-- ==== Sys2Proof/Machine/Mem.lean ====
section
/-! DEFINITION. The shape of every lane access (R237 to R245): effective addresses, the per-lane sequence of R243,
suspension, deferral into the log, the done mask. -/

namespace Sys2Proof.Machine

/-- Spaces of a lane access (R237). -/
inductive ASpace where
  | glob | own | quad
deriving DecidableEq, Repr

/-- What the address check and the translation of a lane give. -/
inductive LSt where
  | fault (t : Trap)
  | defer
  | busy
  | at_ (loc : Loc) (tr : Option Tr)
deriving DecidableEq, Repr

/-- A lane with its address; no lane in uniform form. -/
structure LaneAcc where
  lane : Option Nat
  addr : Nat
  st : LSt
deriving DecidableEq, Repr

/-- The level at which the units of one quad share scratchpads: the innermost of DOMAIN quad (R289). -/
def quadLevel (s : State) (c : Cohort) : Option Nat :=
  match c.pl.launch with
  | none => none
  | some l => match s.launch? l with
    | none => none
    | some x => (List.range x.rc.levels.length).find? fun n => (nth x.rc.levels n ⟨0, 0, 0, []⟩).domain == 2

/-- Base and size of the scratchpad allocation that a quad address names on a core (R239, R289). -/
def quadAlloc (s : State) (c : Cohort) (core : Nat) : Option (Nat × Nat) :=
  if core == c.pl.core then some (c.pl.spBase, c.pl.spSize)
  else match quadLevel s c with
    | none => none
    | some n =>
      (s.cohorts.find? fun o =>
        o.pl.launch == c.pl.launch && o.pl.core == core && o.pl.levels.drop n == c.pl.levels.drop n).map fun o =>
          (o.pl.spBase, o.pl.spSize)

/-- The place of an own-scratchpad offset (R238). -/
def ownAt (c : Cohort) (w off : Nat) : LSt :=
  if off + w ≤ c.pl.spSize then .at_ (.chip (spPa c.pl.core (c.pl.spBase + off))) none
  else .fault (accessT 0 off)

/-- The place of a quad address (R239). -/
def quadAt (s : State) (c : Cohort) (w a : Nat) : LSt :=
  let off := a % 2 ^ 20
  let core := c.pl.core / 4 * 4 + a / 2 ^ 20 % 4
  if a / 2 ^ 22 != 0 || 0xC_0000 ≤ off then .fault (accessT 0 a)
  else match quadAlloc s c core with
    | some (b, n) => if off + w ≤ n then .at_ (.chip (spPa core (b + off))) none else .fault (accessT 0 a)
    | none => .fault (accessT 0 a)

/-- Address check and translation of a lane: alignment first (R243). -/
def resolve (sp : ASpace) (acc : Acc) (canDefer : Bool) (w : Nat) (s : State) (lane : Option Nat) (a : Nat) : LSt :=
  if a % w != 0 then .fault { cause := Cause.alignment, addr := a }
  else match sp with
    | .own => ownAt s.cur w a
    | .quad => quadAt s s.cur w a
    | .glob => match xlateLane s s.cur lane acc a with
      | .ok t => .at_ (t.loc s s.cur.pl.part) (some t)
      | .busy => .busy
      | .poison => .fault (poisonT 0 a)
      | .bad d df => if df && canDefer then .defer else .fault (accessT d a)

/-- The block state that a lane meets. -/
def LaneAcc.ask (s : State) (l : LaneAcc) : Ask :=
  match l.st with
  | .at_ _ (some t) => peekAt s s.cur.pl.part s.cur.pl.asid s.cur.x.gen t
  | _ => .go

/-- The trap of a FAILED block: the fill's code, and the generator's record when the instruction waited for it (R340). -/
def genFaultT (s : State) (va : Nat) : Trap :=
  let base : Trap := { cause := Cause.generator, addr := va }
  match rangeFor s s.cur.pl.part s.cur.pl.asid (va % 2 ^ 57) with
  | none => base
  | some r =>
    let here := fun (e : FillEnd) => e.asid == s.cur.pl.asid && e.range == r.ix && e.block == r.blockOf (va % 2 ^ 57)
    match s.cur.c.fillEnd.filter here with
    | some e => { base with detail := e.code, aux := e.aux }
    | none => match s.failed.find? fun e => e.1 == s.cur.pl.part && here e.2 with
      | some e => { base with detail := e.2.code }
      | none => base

REQUIREMENT
Reproduce exactly the first line of the listing and every line after it, through the one containing "uniform form. -/". Nothing else belongs in the output.

SOLVED PROBLEM
-- ==== Sys2Proof/Machine/Mem.lean ====
section
/-! DEFINITION. The shape of every lane access (R237 to R245): effective addresses, the per-lane sequence of R243,
suspension, deferral into the log, the done mask. -/

namespace Sys2Proof.Machine

/-- Spaces of a lane access (R237). -/
inductive ASpace where
  | glob | own | quad
deriving DecidableEq, Repr

/-- What the address check and the translation of a lane give. -/
inductive LSt where
  | fault (t : Trap)
  | defer
  | busy
  | at_ (loc : Loc) (tr : Option Tr)
deriving DecidableEq, Repr

/-- A lane with its address; no lane in uniform form. -/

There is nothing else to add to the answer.